Market and Funding Reality Check for AI-First Light Jets
Investors have poured billions into next-generation aviation—from eVTOL air taxis to autonomous systems—through defense programs like the U.S. Air Force’s AFWERX initiatives and private-market raises by well-known startups. Analysts at firms such as McKinsey have tracked AAM capital flows in the tens of billions since 2020, but funding has grown more selective as timelines stretch and certification risk is repriced.
An AI-first light jet could find dual-use traction if it demonstrates measurable safety or cost advantages. Airlines and charter operators care about dispatch reliability, pilot workload reduction, and fuel efficiency. Defense customers prize autonomy for training, surveillance, and contested logistics. Without clear, certifiable performance improvements, however, the pitch becomes a hard sell in a cautious capital market.
Reputation Overhang and Governance Risks for Investors
Milton’s 2022 fraud conviction and subsequent presidential pardon are inseparable from the fundraising narrative. Governance, transparency, and program discipline will be central investor concerns, especially given the safety-critical nature of aviation. Expect diligence to focus on board independence, quality systems, supplier oversight, software safety cases, and the caliber of the avionics leadership bench.
Bringing in former colleagues may accelerate execution, but aerospace certification differs materially from automotive-style homologation. Investors will want evidence of experienced designated engineering representatives, robust human-factors testing plans, and early engagement with the FAA on certification basis and means of compliance.

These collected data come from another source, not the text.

-- ==== Sys2Proof/Laws/State.lean ====
section
/-! SUPPORT. What each named update of State leaves in each field: one lemma a field and update, true by rfl. -/

namespace Sys2Proof.Machine

variable (s : State)

/-! ### reject -/

@[simp] theorem State.reject_pend (c : ErrorCode) : (s.reject c).pend = s.pend := rfl
@[simp] theorem State.reject_ready (c : ErrorCode) : (s.reject c).ready = s.ready := rfl
@[simp] theorem State.reject_err (c : ErrorCode) : (s.reject c).err = true := rfl
@[simp] theorem State.reject_drop (c : ErrorCode) : (s.reject c).drop = s.drop := rfl
@[simp] theorem State.reject_errCode (c : ErrorCode) : (s.reject c).errCode = c := rfl
@[simp] theorem State.reject_errPos (c : ErrorCode) : (s.reject c).errPos = s.errPos := rfl
@[simp] theorem State.reject_inLen (c : ErrorCode) : (s.reject c).inLen = s.inLen := rfl
@[simp] theorem State.reject_inBits (c : ErrorCode) : (s.reject c).inBits = s.inBits := rfl
@[simp] theorem State.reject_origBits (c : ErrorCode) : (s.reject c).origBits = s.origBits := rfl
@[simp] theorem State.reject_compBits (c : ErrorCode) : (s.reject c).compBits = s.compBits := rfl
@[simp] theorem State.reject_ratio (c : ErrorCode) : (s.reject c).ratio = s.ratio := rfl
@[simp] theorem State.reject_numSyms (c : ErrorCode) : (s.reject c).numSyms = s.numSyms := rfl
@[simp] theorem State.reject_nodeCount (c : ErrorCode) : (s.reject c).nodeCount = s.nodeCount := rfl
@[simp] theorem State.reject_root (c : ErrorCode) : (s.reject c).root = s.root := rfl
@[simp] theorem State.reject_outLen (c : ErrorCode) : (s.reject c).outLen = s.outLen := rfl
@[simp] theorem State.reject_freq (c : ErrorCode) : (s.reject c).freq = s.freq := rfl
@[simp] theorem State.reject_codeLen (c : ErrorCode) : (s.reject c).codeLen = s.codeLen := rfl
@[simp] theorem State.reject_code (c : ErrorCode) : (s.reject c).code = s.code := rfl
@[simp] theorem State.reject_tree (c : ErrorCode) : (s.reject c).tree = s.tree := rfl
@[simp] theorem State.reject_mem (c : ErrorCode) : (s.reject c).mem = s.mem := rfl
@[simp] theorem State.reject_rdata (c : ErrorCode) : (s.reject c).rdata = s.rdata := rfl
@[simp] theorem State.reject_draws (c : ErrorCode) : (s.reject c).draws = s.draws := rfl
@[simp] theorem State.reject_inputs (c : ErrorCode) : (s.reject c).inputs = s.inputs := rfl
@[simp] theorem State.reject_busy (c : ErrorCode) : (s.reject c).busy = s.busy := rfl

/-! ### accept -/

@[simp] theorem State.accept_pend (p : Pending) : (s.accept p).pend = some p := rfl
@[simp] theorem State.accept_ready (p : Pending) : (s.accept p).ready = s.ready := rfl
@[simp] theorem State.accept_err (p : Pending) : (s.accept p).err = false := rfl
@[simp] theorem State.accept_drop (p : Pending) : (s.accept p).drop = false := rfl
@[simp] theorem State.accept_errCode (p : Pending) : (s.accept p).errCode = .none := rfl
@[simp] theorem State.accept_errPos (p : Pending) : (s.accept p).errPos = 0 := rfl
@[simp] theorem State.accept_inLen (p : Pending) : (s.accept p).inLen = s.inLen := rfl
@[simp] theorem State.accept_inBits (p : Pending) : (s.accept p).inBits = s.inBits := rfl
@[simp] theorem State.accept_origBits (p : Pending) : (s.accept p).origBits = s.origBits := rfl
@[simp] theorem State.accept_compBits (p : Pending) : (s.accept p).compBits = s.compBits := rfl
@[simp] theorem State.accept_ratio (p : Pending) : (s.accept p).ratio = s.ratio := rfl
@[simp] theorem State.accept_numSyms (p : Pending) : (s.accept p).numSyms = s.numSyms := rfl
@[simp] theorem State.accept_nodeCount (p : Pending) : (s.accept p).nodeCount = s.nodeCount := rfl
@[simp] theorem State.accept_root (p : Pending) : (s.accept p).root = s.root := rfl
@[simp] theorem State.accept_outLen (p : Pending) : (s.accept p).outLen = s.outLen := rfl
@[simp] theorem State.accept_freq (p : Pending) : (s.accept p).freq = s.freq := rfl
@[simp] theorem State.accept_codeLen (p : Pending) : (s.accept p).codeLen = s.codeLen := rfl
@[simp] theorem State.accept_code (p : Pending) : (s.accept p).code = s.code := rfl
@[simp] theorem State.accept_tree (p : Pending) : (s.accept p).tree = s.tree := rfl
@[simp] theorem State.accept_mem (p : Pending) : (s.accept p).mem = s.mem := rfl
@[simp] theorem State.accept_rdata (p : Pending) : (s.accept p).rdata = s.rdata := rfl
@[simp] theorem State.accept_draws (p : Pending) : (s.accept p).draws = s.draws := rfl
@[simp] theorem State.accept_inputs (p : Pending) : (s.accept p).inputs = s.inputs := rfl
@[simp] theorem State.accept_busy (p : Pending) : (s.accept p).busy = true := rfl

/-! ### dropWrite -/

@[simp] theorem State.dropWrite_pend : (s.dropWrite).pend = s.pend := rfl
@[simp] theorem State.dropWrite_ready : (s.dropWrite).ready = s.ready := rfl
@[simp] theorem State.dropWrite_err : (s.dropWrite).err = s.err := rfl
@[simp] theorem State.dropWrite_drop : (s.dropWrite).drop = true := rfl
@[simp] theorem State.dropWrite_errCode : (s.dropWrite).errCode = s.errCode := rfl
@[simp] theorem State.dropWrite_errPos : (s.dropWrite).errPos = s.errPos := rfl
@[simp] theorem State.dropWrite_inLen : (s.dropWrite).inLen = s.inLen := rfl
@[simp] theorem State.dropWrite_inBits : (s.dropWrite).inBits = s.inBits := rfl
@[simp] theorem State.dropWrite_origBits : (s.dropWrite).origBits = s.origBits := rfl
@[simp] theorem State.dropWrite_compBits : (s.dropWrite).compBits = s.compBits := rfl
@[simp] theorem State.dropWrite_ratio : (s.dropWrite).ratio = s.ratio := rfl
@[simp] theorem State.dropWrite_numSyms : (s.dropWrite).numSyms = s.numSyms := rfl
@[simp] theorem State.dropWrite_nodeCount : (s.dropWrite).nodeCount = s.nodeCount := rfl
@[simp] theorem State.dropWrite_root : (s.dropWrite).root = s.root := rfl
@[simp] theorem State.dropWrite_outLen : (s.dropWrite).outLen = s.outLen := rfl
@[simp] theorem State.dropWrite_freq : (s.dropWrite).freq = s.freq := rfl
@[simp] theorem State.dropWrite_codeLen : (s.dropWrite).codeLen = s.codeLen := rfl
@[simp] theorem State.dropWrite_code : (s.dropWrite).code = s.code := rfl
@[simp] theorem State.dropWrite_tree : (s.dropWrite).tree = s.tree := rfl
@[simp] theorem State.dropWrite_mem : (s.dropWrite).mem = s.mem := rfl
@[simp] theorem State.dropWrite_rdata : (s.dropWrite).rdata = s.rdata := rfl
@[simp] theorem State.dropWrite_draws : (s.dropWrite).draws = s.draws := rfl
@[simp] theorem State.dropWrite_inputs : (s.dropWrite).inputs = s.inputs := rfl
@[simp] theorem State.dropWrite_busy : (s.dropWrite).busy = s.busy := rfl

/-! ### raiseFault -/

@[simp] theorem State.raiseFault_pend (c : ErrorCode) (pos : Nat) : (s.raiseFault c pos).pend = s.pend := rfl
@[simp] theorem State.raiseFault_ready (c : ErrorCode) (pos : Nat) : (s.raiseFault c pos).ready = s.ready := rfl
@[simp] theorem State.raiseFault_err (c : ErrorCode) (pos : Nat) : (s.raiseFault c pos).err = true := rfl
@[simp] theorem State.raiseFault_drop (c : ErrorCode) (pos : Nat) : (s.raiseFault c pos).drop = s.drop := rfl
@[simp] theorem State.raiseFault_errCode (c : ErrorCode) (pos : Nat) : (s.raiseFault c pos).errCode = c := rfl
@[simp] theorem State.raiseFault_errPos (c : ErrorCode) (pos : Nat) :
    (s.raiseFault c pos).errPos = BitVec.ofNat 20 pos := rfl
@[simp] theorem State.raiseFault_inLen (c : ErrorCode) (pos : Nat) : (s.raiseFault c pos).inLen = s.inLen := rfl
@[simp] theorem State.raiseFault_inBits (c : ErrorCode) (pos : Nat) : (s.raiseFault c pos).inBits = s.inBits := rfl
@[simp] theorem State.raiseFault_origBits (c : ErrorCode) (pos : Nat) :
    (s.raiseFault c pos).origBits = s.origBits := rfl
@[simp] theorem State.raiseFault_compBits (c : ErrorCode) (pos : Nat) :
    (s.raiseFault c pos).compBits = s.compBits := rfl
@[simp] theorem State.raiseFault_ratio (c : ErrorCode) (pos : Nat) : (s.raiseFault c pos).ratio = s.ratio := rfl
@[simp] theorem State.raiseFault_numSyms (c : ErrorCode) (pos : Nat) :
    (s.raiseFault c pos).numSyms = s.numSyms := rfl
@[simp] theorem State.raiseFault_nodeCount (c : ErrorCode) (pos : Nat) :
    (s.raiseFault c pos).nodeCount = s.nodeCount := rfl
@[simp] theorem State.raiseFault_root (c : ErrorCode) (pos : Nat) : (s.raiseFault c pos).root = s.root := rfl
@[simp] theorem State.raiseFault_outLen (c : ErrorCode) (pos : Nat) : (s.raiseFault c pos).outLen = s.outLen := rfl
@[simp] theorem State.raiseFault_freq (c : ErrorCode) (pos : Nat) : (s.raiseFault c pos).freq = s.freq := rfl
@[simp] theorem State.raiseFault_codeLen (c : ErrorCode) (pos : Nat) :
    (s.raiseFault c pos).codeLen = s.codeLen := rfl
@[simp] theorem State.raiseFault_code (c : ErrorCode) (pos : Nat) : (s.raiseFault c pos).code = s.code := rfl
@[simp] theorem State.raiseFault_tree (c : ErrorCode) (pos : Nat) : (s.raiseFault c pos).tree = s.tree := rfl
@[simp] theorem State.raiseFault_mem (c : ErrorCode) (pos : Nat) : (s.raiseFault c pos).mem = s.mem := rfl
@[simp] theorem State.raiseFault_rdata (c : ErrorCode) (pos : Nat) : (s.raiseFault c pos).rdata = s.rdata := rfl
@[simp] theorem State.raiseFault_draws (c : ErrorCode) (pos : Nat) : (s.raiseFault c pos).draws = s.draws := rfl
@[simp] theorem State.raiseFault_inputs (c : ErrorCode) (pos : Nat) : (s.raiseFault c pos).inputs = s.inputs := rfl
@[simp] theorem State.raiseFault_busy (c : ErrorCode) (pos : Nat) : (s.raiseFault c pos).busy = s.busy := rfl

What to Watch Next as Milton Pitches AI-Powered Jets
Key milestones to gauge credibility include:
- A defined certification strategy under Part 23
- Disclosure of Tier-1 avionics and flight-control partners (think Honeywell, Collins, or Garmin) or a convincing rationale for a homegrown stack
- A realistic prototype timeline tied to envelope expansion
- A safety case that moves beyond marketing to verification artifacts
On the financial side, signs of committed capital, not just soft circles, will matter. Any early research contracts from defense agencies, memoranda with charter operators, or pilot training partnerships would further validate demand. For now, Milton’s $1B raise for AI-powered planes is a high-risk, high-visibility bet that will live or die on execution and regulatory proof.